======== The data

-- ==== Sys2Proof/Laws/Regs.lean ====
section
/-!
SUPPORT. Laws/Regs.lean: what reading gives after a write: tables, registers, fields of registers and bytes of a memory.
-/

namespace Sys2Proof.Machine

/-! ## Tables -/

theorem get_of_above {α : Type} (d : Nat → α) (k : Nat) (m : Sparse α) (h : Sparse.above k m = true) :
    Sparse.get d m k = d k := by
  induction m with
  | nil => rfl
  | cons p t ih =>
    simp only [Sparse.above, List.all_cons, Bool.and_eq_true, decide_eq_true_eq] at h
    have hne : p.1 ≠ k := by omega
    simpa [Sparse.get, hne] using ih h.2

/-- A table in canonical form reads at a key what was last written there. -/
theorem get_set_same {α : Type} [DecidableEq α] (d : Nat → α) (m : Sparse α) (k : Nat) (v : α) (h : Sparse.wf d m = true) :
    Sparse.get d (Sparse.set d m k v) k = v := by
  induction m with
  | nil => by_cases hv : v = d k <;> simp [Sparse.set, Sparse.get, hv]
  | cons p t ih =>
    obtain ⟨a, w⟩ := p
    simp only [Sparse.wf, Bool.and_eq_true, decide_eq_true_eq] at h
    simp only [Sparse.set]
    split
    · rename_i hk
      split
      · rename_i hv
        have hne : a ≠ k := by omega
        simp [Sparse.get, hne, get_of_above d k t (above_of_lt k a t h.1.1 hk), hv]
      · simp [Sparse.get]
    · split
      · rename_i he
        subst he
        split
        · rename_i hv
          rw [get_of_above d k t h.1.1, hv]
        · simp [Sparse.get]
      · rename_i he
        have hne : a ≠ k := fun e => he e.symm
        simp [Sparse.get, hne, ih h.2]

/-- A write at a key leaves every other key's value. -/
theorem get_set_other {α : Type} [DecidableEq α] (d : Nat → α) (m : Sparse α) (k j : Nat) (v : α) (hj : j ≠ k) :
    Sparse.get d (Sparse.set d m k v) j = Sparse.get d m j := by
  have hk : k ≠ j := fun e => hj e.symm
  induction m with
  | nil => by_cases hv : v = d k <;> simp [Sparse.set, Sparse.get, hv, hk]
  | cons p t ih =>
    obtain ⟨a, w⟩ := p
    simp only [Sparse.set]
    split
    · split <;> simp [Sparse.get, hk]
    · split
      · rename_i he
        subst he
        split <;> simp [Sparse.get, hk]
      · simp [Sparse.get, ih]

/-- Leaving out the entries of some keys: those keys read as unlisted, the others as before. -/
theorem get_filter {α : Type} (d : Nat → α) (p : Nat → Bool) (m : Sparse α) (k : Nat) :
    Sparse.get d (m.filter fun e => p e.1) k = if p k then Sparse.get d m k else d k := by
  induction m with
  | nil => simp [Sparse.get]
  | cons q t ih =>
    obtain ⟨a, w⟩ := q
    simp only [List.filter_cons]
    by_cases ha : a = k
    · subst ha
      cases hp : p a <;> simp_all [Sparse.get]
    · cases hp : p a <;> simp [Sparse.get, ha, ih]

/-! ## Registers -/

theorem wf_regs {s : State} (h : s.canonical = true) : Sparse.wf resetValue s.regs = true := by
  simp [State.canonical] at h; exact h.2

@[simp] theorem reg_setReg_same (s : State) (a : Nat) (w : Word) (h : s.canonical = true) : (s.setReg a w).reg a = w :=
  get_set_same _ _ _ _ (wf_regs h)

@[simp] theorem reg_setReg_other (s : State) (a b : Nat) (w : Word) (h : b ≠ a) : (s.setReg a w).reg b = s.reg b :=
  get_set_other _ _ _ _ _ h

theorem canonical_setReg {s : State} (a : Nat) (w : Word) (h : s.canonical = true) : (s.setReg a w).canonical = true := by
  simp only [State.canonical, State.setReg, Bool.and_eq_true] at *
  exact ⟨h.1, wf_set _ _ _ _ h.2⟩

theorem canonical_setFld {s : State} (f : Fld) (v : Nat) (h : s.canonical = true) : (s.setFld f v).canonical = true :=
  canonical_setReg _ _ h

theorem canonical_clrReg {s : State} (a : Nat) (h : s.canonical = true) : (s.clrReg a).canonical = true :=
  canonical_setReg _ _ h

theorem canonical_clrRegs (l : List Nat) : ∀ {s : State}, s.canonical = true → (s.clrRegs l).canonical = true := by
  induction l with
  | nil => exact fun h => h
  | cons a t ih => exact fun h => ih (canonical_clrReg a h)

/-- Clearing registers: those of the list read their reset values, every other register reads as before. -/
theorem reg_clrRegs (l : List Nat) : ∀ (s : State), s.canonical = true → ∀ b,
    (s.clrRegs l).reg b = if b ∈ l then resetValue b else s.reg b := by
  induction l with
  | nil => intro s _ b; simp [State.clrRegs]
  | cons a t ih =>
    intro s h b
    have e := ih (s.clrReg a) (canonical_clrReg a h) b
    change ((s.clrReg a).clrRegs t).reg b = _
    rw [e]
    by_cases hb : b ∈ t
    · simp [hb]
    · by_cases ha : b = a
      · subst ha; simp [hb, State.clrReg, h]
      · simp [hb, ha, State.clrReg]

/-- Clearing registers changes the register table only. -/
theorem clrRegs_frame (l : List Nat) : ∀ (s : State), s.clrRegs l = { s with regs := (s.clrRegs l).regs } := by
  induction l with
  | nil => intro s; rfl
  | cons a t ih =>
    intro s
    change (s.clrReg a).clrRegs t = { s with regs := ((s.clrReg a).clrRegs t).regs }
    rw [ih (s.clrReg a)]
    rfl

/-! ## Fields -/

theorem bitsOf_lt (x lo w : Nat) : bitsOf x lo w < 2 ^ w := Nat.mod_lt _ (by positivity)

theorem bitsOf_mul_le (x lo w : Nat) : bitsOf x lo w * 2 ^ lo ≤ x := by
  calc bitsOf x lo w * 2 ^ lo ≤ x / 2 ^ lo * 2 ^ lo := Nat.mul_le_mul_right _ (Nat.mod_le _ _)
    _ ≤ x := Nat.div_mul_le_self _ _

/-- A number around its bits from `lo`, `w` of them. -/
theorem split_bits (x lo w : Nat) :
    x = x / 2 ^ (lo + w) * 2 ^ (lo + w) + bitsOf x lo w * 2 ^ lo + x % 2 ^ lo := by
  have h1 : x / 2 ^ lo = x / 2 ^ (lo + w) * 2 ^ w + bitsOf x lo w := by
    rw [Nat.pow_add, ← Nat.div_div_eq_div_mul, bitsOf]
    exact (Nat.div_add_mod' _ _).symm
  calc x = x / 2 ^ lo * 2 ^ lo + x % 2 ^ lo := (Nat.div_add_mod' _ _).symm
    _ = _ := by rw [h1, Nat.pow_add]; ring

theorem putBits_eq (x lo w v : Nat) :
    putBits x lo w v = x / 2 ^ (lo + w) * 2 ^ (lo + w) + v % 2 ^ w * 2 ^ lo + x % 2 ^ lo := by
  have h := split_bits x lo w
  unfold putBits
  omega

theorem low_lt (x lo w v : Nat) : v % 2 ^ w * 2 ^ lo + x % 2 ^ lo < 2 ^ (lo + w) := by
  have h1 : v % 2 ^ w < 2 ^ w := Nat.mod_lt _ (by positivity)
  have h2 : x % 2 ^ lo < 2 ^ lo := Nat.mod_lt _ (by positivity)
  calc v % 2 ^ w * 2 ^ lo + x % 2 ^ lo < v % 2 ^ w * 2 ^ lo + 2 ^ lo := by omega
    _ = (v % 2 ^ w + 1) * 2 ^ lo := by ring
    _ ≤ 2 ^ w * 2 ^ lo := Nat.mul_le_mul_right _ h1
    _ = 2 ^ (lo + w) := by rw [Nat.pow_add, Nat.mul_comm]

/-- The bits put in read back, cut to their width. -/
theorem bitsOf_putBits_same (x lo w v : Nat) : bitsOf (putBits x lo w v) lo w = v % 2 ^ w := by
  have e : putBits x lo w v = (x / 2 ^ (lo + w) * 2 ^ w + v % 2 ^ w) * 2 ^ lo + x % 2 ^ lo := by
    rw [putBits_eq, Nat.pow_add]; ring
  unfold bitsOf
  rw [e, Nat.add_comm, Nat.add_mul_div_right _ _ (by positivity), Nat.div_eq_of_lt (Nat.mod_lt _ (by positivity)),
    Nat.zero_add, Nat.add_comm, Nat.add_mul_mod_self_right, Nat.mod_mod]

/-- Bits above the ones put in read as before. -/
theorem bitsOf_putBits_above (x lo w v l n : Nat) (h : lo + w ≤ l) : bitsOf (putBits x lo w v) l n = bitsOf x l n := by
  have e1 : putBits x lo w v / 2 ^ (lo + w) = x / 2 ^ (lo + w) := by
    rw [putBits_eq, Nat.add_assoc, Nat.add_comm, Nat.add_mul_div_right _ _ (by positivity),
      Nat.div_eq_of_lt (low_lt x lo w v), Nat.zero_add]
  obtain ⟨k, rfl⟩ := Nat.exists_eq_add_of_le h
  unfold bitsOf
  rw [Nat.pow_add 2 (lo + w) k, ← Nat.div_div_eq_div_mul, e1, Nat.div_div_eq_div_mul]

/-- Bits below the ones put in read as before. -/
theorem bitsOf_putBits_below (x lo w v l n : Nat) (h : l + n ≤ lo) : bitsOf (putBits x lo w v) l n = bitsOf x l n := by
  have e1 : putBits x lo w v % 2 ^ lo = x % 2 ^ lo := by
    rw [putBits_eq, Nat.pow_add]
    have : x / (2 ^ lo * 2 ^ w) * (2 ^ lo * 2 ^ w) + v % 2 ^ w * 2 ^ lo + x % 2 ^ lo
        = x % 2 ^ lo + 2 ^ lo * (x / (2 ^ lo * 2 ^ w) * 2 ^ w + v % 2 ^ w) := by ring
    rw [this, Nat.add_mul_mod_self_left, Nat.mod_mod]
  have key : ∀ y : Nat, bitsOf y l n = bitsOf (y % 2 ^ lo) l n := by
    intro y
    obtain ⟨k, rfl⟩ := Nat.exists_eq_add_of_le h
    unfold bitsOf
    have hd : (y % 2 ^ (l + n + k)) / 2 ^ l = y / 2 ^ l % 2 ^ (n + k) := by
      rw [Nat.add_assoc, Nat.pow_add, Nat.mod_mul_right_div_self]
    rw [hd, Nat.mod_mod_of_dvd]
    exact Nat.pow_dvd_pow 2 (by omega)
  rw [key, e1, ← key]

theorem putBits_lt (x lo w v : Nat) (hx : x < 2 ^ 32) (h : lo + w ≤ 32) : putBits x lo w v < 2 ^ 32 := by
  rw [putBits_eq]
  have h2 := low_lt x lo w v
  have h1 : x / 2 ^ (lo + w) + 1 ≤ 2 ^ (32 - (lo + w)) := by
    have : x / 2 ^ (lo + w) < 2 ^ (32 - (lo + w)) := by
      rw [Nat.div_lt_iff_lt_mul (by positivity), ← Nat.pow_add]
      rwa [Nat.sub_add_cancel h]
    omega
  calc x / 2 ^ (lo + w) * 2 ^ (lo + w) + v % 2 ^ w * 2 ^ lo + x % 2 ^ lo
      < x / 2 ^ (lo + w) * 2 ^ (lo + w) + 2 ^ (lo + w) := by omega
    _ = (x / 2 ^ (lo + w) + 1) * 2 ^ (lo + w) := by ring
    _ ≤ 2 ^ (32 - (lo + w)) * 2 ^ (lo + w) := Nat.mul_le_mul_right _ h1
    _ = 2 ^ 32 := by rw [← Nat.pow_add, Nat.sub_add_cancel h]

theorem reg_setFld_toNat (s : State) (f : Fld) (v : Nat) (h : s.canonical = true) (hf : f.lo + f.width ≤ 32) :
    ((s.setFld f v).reg f.addr).toNat = putBits (s.reg f.addr).toNat f.lo f.width v := by
  have hlt := putBits_lt (s.reg f.addr).toNat f.lo f.width v (s.reg f.addr).isLt hf
  simp only [State.setFld, reg_setReg_same s _ _ h, BitVec.toNat_ofNat]
  exact Nat.mod_eq_of_lt hlt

================

Exercise aim = Throughout the material above, find lines holding the word "write", then copy them.

Task solution =
SUPPORT. Laws/Regs.lean: what reading gives after a write: tables, registers, fields of registers and bytes of a memory.
/-- A write at a key leaves every other key's value. -/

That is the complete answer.